> TASK DETAILS
Transcribe exactly everything in the data below from the line containing "def State.wRing (s" down to the line containing "0x14 => some", both lines included and nothing further.

> GIVEN RECORDS
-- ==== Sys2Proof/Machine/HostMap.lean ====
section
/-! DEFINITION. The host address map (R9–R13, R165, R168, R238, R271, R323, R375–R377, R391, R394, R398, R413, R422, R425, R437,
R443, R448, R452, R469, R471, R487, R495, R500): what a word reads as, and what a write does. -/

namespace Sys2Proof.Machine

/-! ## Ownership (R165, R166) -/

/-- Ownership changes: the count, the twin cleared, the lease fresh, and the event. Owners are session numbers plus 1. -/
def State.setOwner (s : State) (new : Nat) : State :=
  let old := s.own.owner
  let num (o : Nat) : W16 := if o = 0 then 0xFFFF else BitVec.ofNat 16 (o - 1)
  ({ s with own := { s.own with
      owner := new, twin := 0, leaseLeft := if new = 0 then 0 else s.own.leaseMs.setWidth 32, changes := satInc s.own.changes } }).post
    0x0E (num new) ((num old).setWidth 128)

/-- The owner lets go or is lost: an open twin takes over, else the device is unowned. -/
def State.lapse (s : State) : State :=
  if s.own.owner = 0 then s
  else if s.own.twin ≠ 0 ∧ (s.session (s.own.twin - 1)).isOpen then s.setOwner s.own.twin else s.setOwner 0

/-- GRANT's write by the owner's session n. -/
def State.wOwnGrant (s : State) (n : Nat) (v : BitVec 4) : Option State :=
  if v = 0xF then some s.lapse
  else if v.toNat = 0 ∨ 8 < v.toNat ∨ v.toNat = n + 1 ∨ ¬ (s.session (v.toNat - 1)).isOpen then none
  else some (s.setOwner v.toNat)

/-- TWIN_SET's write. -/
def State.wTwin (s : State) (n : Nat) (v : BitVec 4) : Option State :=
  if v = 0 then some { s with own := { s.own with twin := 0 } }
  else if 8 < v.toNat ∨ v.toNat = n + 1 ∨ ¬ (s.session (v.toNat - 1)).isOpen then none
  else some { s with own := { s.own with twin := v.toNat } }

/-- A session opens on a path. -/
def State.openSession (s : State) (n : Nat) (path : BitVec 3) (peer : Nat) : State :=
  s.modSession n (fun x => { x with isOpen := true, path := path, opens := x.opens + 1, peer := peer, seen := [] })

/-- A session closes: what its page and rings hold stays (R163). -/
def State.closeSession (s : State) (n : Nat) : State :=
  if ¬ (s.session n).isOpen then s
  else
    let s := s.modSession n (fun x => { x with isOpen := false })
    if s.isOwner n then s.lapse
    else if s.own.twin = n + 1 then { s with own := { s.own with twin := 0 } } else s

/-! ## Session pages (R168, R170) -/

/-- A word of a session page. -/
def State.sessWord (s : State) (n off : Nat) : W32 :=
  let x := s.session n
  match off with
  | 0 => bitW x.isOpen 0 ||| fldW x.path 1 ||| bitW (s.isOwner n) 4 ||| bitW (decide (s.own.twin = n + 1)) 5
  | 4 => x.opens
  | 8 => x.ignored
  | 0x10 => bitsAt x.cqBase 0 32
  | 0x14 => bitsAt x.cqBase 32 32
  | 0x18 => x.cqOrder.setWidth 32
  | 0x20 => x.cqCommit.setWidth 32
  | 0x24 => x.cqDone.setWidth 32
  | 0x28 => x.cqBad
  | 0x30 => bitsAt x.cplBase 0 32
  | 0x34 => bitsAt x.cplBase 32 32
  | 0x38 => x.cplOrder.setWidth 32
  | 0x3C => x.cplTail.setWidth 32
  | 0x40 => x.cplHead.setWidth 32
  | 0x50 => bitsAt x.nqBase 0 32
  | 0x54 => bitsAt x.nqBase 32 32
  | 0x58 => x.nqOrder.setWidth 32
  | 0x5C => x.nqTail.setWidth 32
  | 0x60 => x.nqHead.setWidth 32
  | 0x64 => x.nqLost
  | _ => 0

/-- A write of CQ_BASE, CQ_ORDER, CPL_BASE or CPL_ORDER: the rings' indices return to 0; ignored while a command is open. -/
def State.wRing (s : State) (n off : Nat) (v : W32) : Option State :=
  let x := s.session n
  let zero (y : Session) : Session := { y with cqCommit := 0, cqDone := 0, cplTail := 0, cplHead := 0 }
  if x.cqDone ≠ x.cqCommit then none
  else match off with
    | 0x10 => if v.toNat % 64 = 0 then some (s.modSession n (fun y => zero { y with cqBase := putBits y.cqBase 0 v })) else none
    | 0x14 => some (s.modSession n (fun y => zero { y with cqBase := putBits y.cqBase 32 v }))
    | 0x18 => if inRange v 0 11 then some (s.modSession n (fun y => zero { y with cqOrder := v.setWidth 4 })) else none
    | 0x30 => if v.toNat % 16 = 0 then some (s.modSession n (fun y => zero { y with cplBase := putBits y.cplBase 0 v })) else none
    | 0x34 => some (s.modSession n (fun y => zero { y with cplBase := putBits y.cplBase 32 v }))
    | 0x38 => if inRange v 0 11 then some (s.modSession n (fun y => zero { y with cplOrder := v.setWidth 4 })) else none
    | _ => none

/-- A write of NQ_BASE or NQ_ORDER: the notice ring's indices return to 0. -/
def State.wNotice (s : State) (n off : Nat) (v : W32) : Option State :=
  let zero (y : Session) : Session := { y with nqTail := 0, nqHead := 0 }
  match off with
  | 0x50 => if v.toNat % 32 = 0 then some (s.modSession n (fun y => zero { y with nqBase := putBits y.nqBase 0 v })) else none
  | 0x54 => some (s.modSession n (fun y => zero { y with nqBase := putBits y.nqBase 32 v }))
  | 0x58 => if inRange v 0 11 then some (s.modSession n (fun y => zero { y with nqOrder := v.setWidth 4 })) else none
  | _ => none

> TASK OUTPUT
def State.wRing (s : State) (n off : Nat) (v : W32) : Option State :=
  let x := s.session n
  let zero (y : Session) : Session := { y with cqCommit := 0, cqDone := 0, cplTail := 0, cplHead := 0 }
  if x.cqDone ≠ x.cqCommit then none
  else match off with
    | 0x10 => if v.toNat % 64 = 0 then some (s.modSession n (fun y => zero { y with cqBase := putBits y.cqBase 0 v })) else none
    | 0x14 => some (s.modSession n (fun y => zero { y with cqBase := putBits y.cqBase 32 v }))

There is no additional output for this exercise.